## WHAT IS BEING ASKED
What is needed is an exact copy of the lines in the listing below, from the one with "recordBase := 16" up to and including the one with "def table64 : List", with no other lines.

──────────────────────────────

-- ==== Sys2Proof/Tests/Slice0.lean ====
section
/-! SUPPORT. Tests: the worked examples of the spec, the checks of WellFormed, and for each obligation with hypotheses a
concrete state that meets them. Expected results stand in the spec; each test names the place. -/

namespace Sys2Proof.Tests

open Sys2Proof.Machine

/-! ### WellFormed: ill-formed terms refused -/

def quiet : ResetInputs := { contact := false, regulation := 15, record := .abandoned 0, dumpWords := 0 }

theorem test_wf_reset_accepts :
    (Instr.engineReset { quiet with record := .abandoned 32, dumpWords := 33024 }).wellFormed = true ∧
      (Instr.linkReset { quiet with record := .counted }).wellFormed = true := by decide
theorem test_wf_record : (Instr.engineReset { quiet with record := .abandoned 33 }).wellFormed = false := by decide
theorem test_wf_dumpWords : (Instr.linkReset { quiet with dumpWords := 33025 }).wellFormed = false := by decide
theorem test_wf_power : (Instr.powerOnReset { quiet with record := .abandoned 33 } true).wellFormed = false := by decide
theorem test_wf_write_accepts : (Instr.otherRegisterWrite 0x7FFFFF 1 0).wellFormed = true := by decide
theorem test_wf_write_below : (Instr.otherRegisterWrite 0x3FFFFF 1 0).wellFormed = false := by decide
theorem test_wf_write_above : (Instr.otherRegisterWrite 0x7FFFFE 4 0).wellFormed = false := by decide
theorem test_wf_write_empty : (Instr.otherRegisterWrite 0x400014 0 0).wellFormed = false := by decide
theorem test_wf_write_wide : (Instr.otherRegisterWrite 0x400014 5 0).wellFormed = false := by decide
theorem test_wf_write_command : (Instr.otherRegisterWrite 0x400000 4 4).wellFormed = false := by decide
theorem test_wf_write_events : (Instr.otherRegisterWrite 0x400008 4 0).wellFormed = false := by decide
theorem test_wf_write_unknown_code : (Instr.otherRegisterWrite 0x400000 4 5).wellFormed = true := by decide

/-- The rows of the table carry no bits. -/
theorem test_no_word : decodeTableWord 32 1 = none := rfl

/-- 10, R176: an 8-bit write of CONTROL gives no command, a full one of code 3 is RELEASE. -/
theorem test_write_narrow : commandOfWrite 0x400000 1 3 quiet true = .otherRegisterWrite 0x400000 1 3 := by decide
theorem test_write_release : commandOfWrite 0x400000 4 3 quiet true = .release := by decide

/-! ### Helpers -/

/-- The burn parameters of section 2.3 with the geometry and windows of the worked example of section 1.6. -/
def prof : Profile where
  w0 := 40
  wmax := 200
  cmax := 1000
  tb := 200
  tu := 600
  grantLimit := 100
  growth := 4
  pmax := 6
  settleDelay := 5
  frameTimeout := 50
  frameRetries := 2
  spareCount := 4
  recordBase := 16
  spareBase := 40
  remapBase := 30
  lockRow := 32
  windows := [⟨0, 16, .readOnly⟩, ⟨0, 64, .program⟩, ⟨64, 64, .none⟩, ⟨96, 32, .program⟩]

/-- The character table of section 6.1. -/
def table64 : List Byte :=
  (List.range 10).map (BitVec.ofNat 8 <| 48 + ·) ++ (List.range 26).map (BitVec.ofNat 8 <| 65 + ·) ++
    (List.range 26).map (BitVec.ofNat 8 <| 97 + ·) ++ [0x2D, 0x20]

/-- The wafer of section 6.5. -/
def wafer7 : WaferContext where
  profile := prof
  lot := [0x51, 0x54, 0x34, 0x34, 0x31, 0x30]
  number := 7
  pad := 0x2D
  table := table64
  steps := [.lot 6, .num .wafer 2, .lit 0x58, .num .x 3, .lit 0x59, .num .y 3]
  dry := false

def req7 : CompRequest := { site := 0, lot := wafer7.lot, number := 7, die := ⟨102, 9⟩ }

/-- The wafer of section 6.6 with the width of its NUM SITE. -/
def wafer12 (w : Nat) : WaferContext where
  profile := prof
  lot := [0x41, 0x42, 0x2D, 0x37]
  number := 12
  pad := 0x2D
  table := table64
  steps := [.skip 3, .lot 2, .lit 0x2D, .supp 0x20, .num .x 4, .num .y 4, .num .site w]
  dry := false

def req12 (n : Site) : CompRequest := { site := n, lot := (wafer12 2).lot, number := 12, die := ⟨5, 1000⟩ }

/-! ### Worked examples of chapters 1, 2, 5 and 6 -/

/-- R13: the frame of a ROW_CHECK of row 261 with Tb 200 and Tu 600 ends in check byte 0xD6. -/
theorem test_frame_check :
    ({ cmd := .rowCheck, row := 261, bit := 0, arg := prof.thresholds, resends := 0 } : Exchange).frame =
      [0x02, 0x01, 0x05, 0x00, 0x02, 0x58, 0x00, 0xC8, 0xD6] := by decide

/-- Section 1.3: rows 0 and 8 of the record of key 3C 01 00 FF .., C 225, serial 0x12_3456_789A. -/
theorem test_record_targets :
    let k : Key := BitVec.ofNat 256 (0x3C0100FF * 2 ^ 224)
    (recordTargets k 225 0x123456789A [])[0] = 0x3C0100FF ∧ (recordTargets k 225 0x123456789A [])[8] = 0x00E1789A := by
  decide

/-- Section 1.4: the remap rows of (3, 0), (3, 1), (10, 2). -/
theorem test_remap_targets :
    remapTarget [(3, 0), (3, 1), (10, 2)] 0 = 0x9899D200 ∧ remapTarget [(3, 0), (3, 1), (10, 2)] 1 = 0 := by decide

/-- Section 1.6: rows 5, 20, 100 and 200, the geometry test at R = 32 and 64, the window of base 80 and size 32. -/
theorem test_windows :
    [5, 20, 100, 200].map (rowAccess prof.windows) = [.readOnly, .program, .none, .none] ∧
      prof.windowTest = true ∧ prof.geometryTest 32 = false ∧ prof.geometryTest 64 = true ∧
      (⟨80, 32, .program⟩ : Window).accepted = false := by decide

/-- Section 2.3: the widths of one bit from W0 40 with G 4 and Wmax 200, and 2, 3, 4, 6, 9, 13 from W0 2. -/
theorem test_widths :
    [40, 60, 90, 135, 200].map (grownWidth prof) = [60, 90, 135, 200, 200] ∧
      [2, 3, 4, 6, 9].map (grownWidth { prof with wmax := 4095 }) = [3, 4, 6, 9, 13] := by decide

/-- Section 2.7: lock bit 0 at S_row 825 is pulsed with 40 and then with 60; two of three blown bits lock. -/
theorem test_lock :
    ({ BurnState.begin prof with cur := .lock, rowStress := 825 }).pulseWidth prof = 40 ∧
      ({ BurnState.begin prof with cur := .lock, rowStress := 865, width := 60 }).pulseWidth prof = 60 ∧
      lockBlown 5 = true ∧ lockBlown 4 = false := by decide

/-- Section 2.9: the check words 225, 672, 1904 and 0. -/
theorem test_check_words :
    checkWord (BitVec.ofNat 256 (2 ^ 240 + 65535)) = 225 ∧ checkWord dryRunKey = 672 ∧
      checkWord (BitVec.allOnes 256) = 1904 ∧ checkWord 0 = 0 := by decide

/-- The answer of a composition: its characters and codes, or its error. -/
def answer (w : WaferContext) (r : CompRequest) : Option (List Byte × List Nat) × Option ComposeError :=
  match compose w r with
  | .ok i => (some (i.chars, i.codes), none)
  | .error e => (none, some e)

/-- The codes of die (102, 9) of section 6.5. -/
def codes7 : List Nat := [26, 29, 4, 4, 1, 0, 0, 7, 33, 1, 0, 2, 34, 0, 0, 9]

/-- Section 6.5: QT441007X102Y009, its codes and its three targets. -/
theorem test_compose_7 :
    (answer wafer7 req7).1 = some ([0x51, 0x54, 0x34, 0x34, 0x31, 0x30, 0x30, 0x37, 0x58, 0x31, 0x30, 0x32, 0x59,
      0x30, 0x30, 0x39], codes7) := by decide
theorem test_identity_rows :
    (recordTargets 0 0 0 codes7)[9] = 0x69D10404 ∧ (recordTargets 0 0 0 codes7)[10] = 0x00078410 ∧
      (recordTargets 0 0 0 codes7)[11] = 0x02880009 := by decide

/-- Section 6.6: site 17 at die (5, 1000) gives "7--   5100017---"; with NUM SITE 1 it overflows; a pad that is not in the
table, and LOT 12, NUM WAFER 4, LIT '-', fail. -/
theorem test_compose_12 :
    (answer (wafer12 2) (req12 17)).1.map Prod.snd = some [7, 62, 62, 63, 63, 63, 5, 1, 0, 0, 0, 1, 7, 62, 62, 62] ∧
      (answer (wafer12 1) (req12 17)).2 = some .overflow ∧ (answer (wafer12 1) (req12 4)).2 = none ∧
      (answer { wafer12 2 with pad := 0x2E } (req12 17)).2 = some .badChar ∧
      (answer { wafer12 2 with steps := [.lot 12, .num .wafer 4, .lit 0x2D] } (req12 17)).2 = some .overflow := by decide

──────────────────────────────

## SOLUTION TO THE EXERCISE
  recordBase := 16
  spareBase := 40
  remapBase := 30
  lockRow := 32
  windows := [⟨0, 16, .readOnly⟩, ⟨0, 64, .program⟩, ⟨64, 64, .none⟩, ⟨96, 32, .program⟩]

/-- The character table of section 6.1. -/
def table64 : List Byte :=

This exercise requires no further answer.